Systematic reviews reveal that patients with rotator cuff tendinitis receiving joint mobilization combined with stretching exercises experience a 60% reduction in pain scores. However, efficacy is influenced by age, compliance, and disease stage, necessitating individualized assessment.

Alternatives

Alternatives include:

  • Medications: NSAIDs or nerve-blocking agents
  • Invasive procedures: intra-articular injections or minimally invasive surgery
  • Complementary therapies: acupuncture or thermal therapy
When choosing, compare efficacy, costs, and patient preferences. For example, knee osteoarthritis patients may prefer aquatic exercises over medications.

Surgical treatment can immediately address structural issues but carries anesthesia risks and potential recurrence. The long-term cost-effectiveness of physical therapy exercises is about 70% lower than surgery, making it a first-line option. The most suitable approach should be selected based on the patient's physiological status and treatment goals.

 

Frequently Asked Questions

Should the intensity of therapeutic exercises be adjusted based on individual physical capacity?
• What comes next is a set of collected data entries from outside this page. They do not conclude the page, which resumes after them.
-- ==== Sys2Proof/Certificates/Slice0/Obligations.lean ====
section
/-!
DEFINITION. The statements for the provers: the step, reset, the command port, the tie bus, acceptance and the shared
account, the timers, the outlets, the shed line, the monitors, clocks and resets, and the invariants every step keeps.
-/
open Sys2Proof Sys2Proof.Machine Sys2Proof.Safety

/-! ## The step and the queue of commands -/

/-- A step takes the command at the front of the queue and executes it on the state with the queue's rest. -/
def Obligations.StepRunsFrontCommand : Prop :=
  ∀ (c : Instr) (rest : List Instr) (s : State), s.pending = c :: rest → step s = exec c { s with pending := rest }

/-- On an empty queue the step is the millisecond tick (the model's choice, log entry 1), and with the reference stopped
or a reset under way nothing advances (R193, R196). A tick takes every running timer one on, and the silence count of
every PRESENT entry where the replica follows accepted frames (R52, R110); outside DORMANT it reads both comparators,
each count rising with a low reading until its flag sets and clearing with any other (R156, R159, R164, R166). Then the
events that are due are treated, each once, in an order the manual leaves open (log entry 2), and the treatment of each
is that of its row of the table; whether another station's frame is being received as the snapshot wait runs out is a
free value where no row has told it (R57, log entry 39). -/
def Obligations.StepOnEmptyQueue : Prop :=
  ∀ s : State, s.pending = [] →
    (s.clock.running = false ∨ s.resetting ≠ none → Goes (step s) s)
    ∧ (s.clock.running = true → s.resetting = none →
      let u := readMonitors 1 (advanceTimers s)
      let railSag := s.pins.railSense < 600 + 20 * s.settings.station.railThreshold.val
      let cellLow := s.pins.reserveSense < match s.settings.station.reserveThreshold with | .standard => 850 | .extended => 750
      let filter := if s.rail.inrush then s.settings.station.inrushFilter.val else s.settings.station.sagFilter.val
      (∃ order : List DueEvent, order.Perm (allDueEvents.filter (eventDue u)) ∧ Goes (step s) (treatInOrder order u))
      ∧ (∀ o : OutletNum, u.outlets[o] = { s.outlets[o] with
          gap := s.outlets[o].gap.map (· - 1), settle := s.outlets[o].settle.map (· - 1)
          bleed := s.outlets[o].bleed.map (· - 1) })
      ∧ (∀ n : StationNum, u.membership.peers[n] =
          if following s = true ∧ s.membership.peers[n].presence = .present
          then { s.membership.peers[n] with silence := s.membership.peers[n].silence + 1 } else s.membership.peers[n])
      ∧ (s.membership.station = .dormant → u.rail = s.rail ∧ u.reserve = s.reserve)
      ∧ (s.membership.station ≠ .dormant →
          (¬railSag → u.rail = { s.rail with live := false, count := 0 })
          ∧ (railSag → s.rail.live = true → u.rail = s.rail)
          ∧ (railSag → s.rail.live = false → u.rail = { s.rail with count := u.rail.count }
              ∧ u.rail.count.val = min (s.rail.count.val + 1) 60)
          ∧ (¬cellLow → u.reserve = { s.reserve with live := false, count := 0 })
          ∧ (cellLow → s.reserve.live = true → u.reserve = s.reserve)
          ∧ (cellLow → s.reserve.live = false → u.reserve = { s.reserve with count := u.reserve.count }
              ∧ u.reserve.count.val = min (s.reserve.count.val + 1) 60))
      ∧ u = { s with
          outlets := u.outlets, rail := u.rail, reserve := u.reserve
          membership := { s.membership with
            peers := u.membership.peers
            snapshotWait := s.membership.snapshotWait.map (· - 1)
            presenceTimer := s.membership.presenceTimer.map (· - 1)
            isolationTimer := s.membership.isolationTimer.map (· - 1), muteTimer := s.membership.muteTimer.map (· - 1) }
          clock := { s.clock with lockLimit := s.clock.lockLimit.map (· - 1) }
          shed := { s.shed with
            stepTimer := s.shed.stepTimer.map (· - 1), frameWait := s.shed.frameWait.map (· - 1) } }
      ∧ (eventDue u .railSag = true ↔ s.membership.station ≠ .dormant ∧ railSag ∧ s.rail.live = false
          ∧ filter ≤ u.rail.count.val)
      ∧ (eventDue u .reserveLow = true ↔ s.membership.station ≠ .dormant ∧ cellLow ∧ s.reserve.live = false
          ∧ 2 ≤ u.reserve.count.val)
      ∧ (∀ n : StationNum, eventDue u (.silence n) = true ↔ following s = true ∧ s.membership.peers[n].presence = .present
          ∧ 4 * s.settings.shared.presence.val ≤ s.membership.peers[n].silence + 1)
      ∧ ∀ o : OutletNum, (eventDue u (.gap o) = true ↔ u.outlets[o].gap = some 0)
          ∧ (eventDue u (.settle o) = true ↔ u.outlets[o].settle = some 0)
          ∧ (eventDue u (.bleed o) = true ↔ u.outlets[o].bleed = some 0))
Yes, the intensity of therapeutic exercises should be personalized according to age, physical fitness, and health status. Therapists conduct initial assessments to design appropriate exercise intensity and frequency, avoiding overexertion that could cause muscle strains or joint injuries. It is recommended to maintain a principle of "mild fatigue without pain" during training and to communicate regularly with the therapist for adjustments.

Should I stop immediately if I experience muscle soreness during therapeutic exercises?

Slight muscle soreness is normal and usually diminishes with adaptation. If pain is located in the joint rather than muscles, or if swelling and severe soreness occur, training should be paused and a therapist consulted. Applying ice or heat can help alleviate symptoms. Avoid forcing exercises that may worsen injuries.

How should I coordinate daily activities with the effectiveness of therapeutic exercises?

It is advisable to combine correct posture and moderate activity to enhance outcomes. For example, office workers should perform shoulder and neck stretches every hour or engage core muscle training to improve posture. Additionally, avoid showering or drinking cold beverages immediately after exercise to prevent affecting muscle function.

How should follow-up assessments for therapeutic exercises be scheduled?

The treatment cycle typically consists of 3-6 phases, with functional assessments (e.g., joint mobility, muscle strength tests) at the end of each phase. It is recommended to have a therapist evaluate exercise correctness every 4-6 weeks and adjust training accordingly. If symptoms worsen during treatment, an earlier follow-up should be arranged.

What is the relationship between long-term effects of therapeutic exercises and patient practice frequency?

Studies show that practicing 3-4 times per week for 20-30 minutes each session results in symptom improvement rates of 75-85%. Lower practice frequency may delay or reduce efficacy. Incorporating exercises into daily routines, such as morning stretching or bedtime relaxation, can enhance overall results.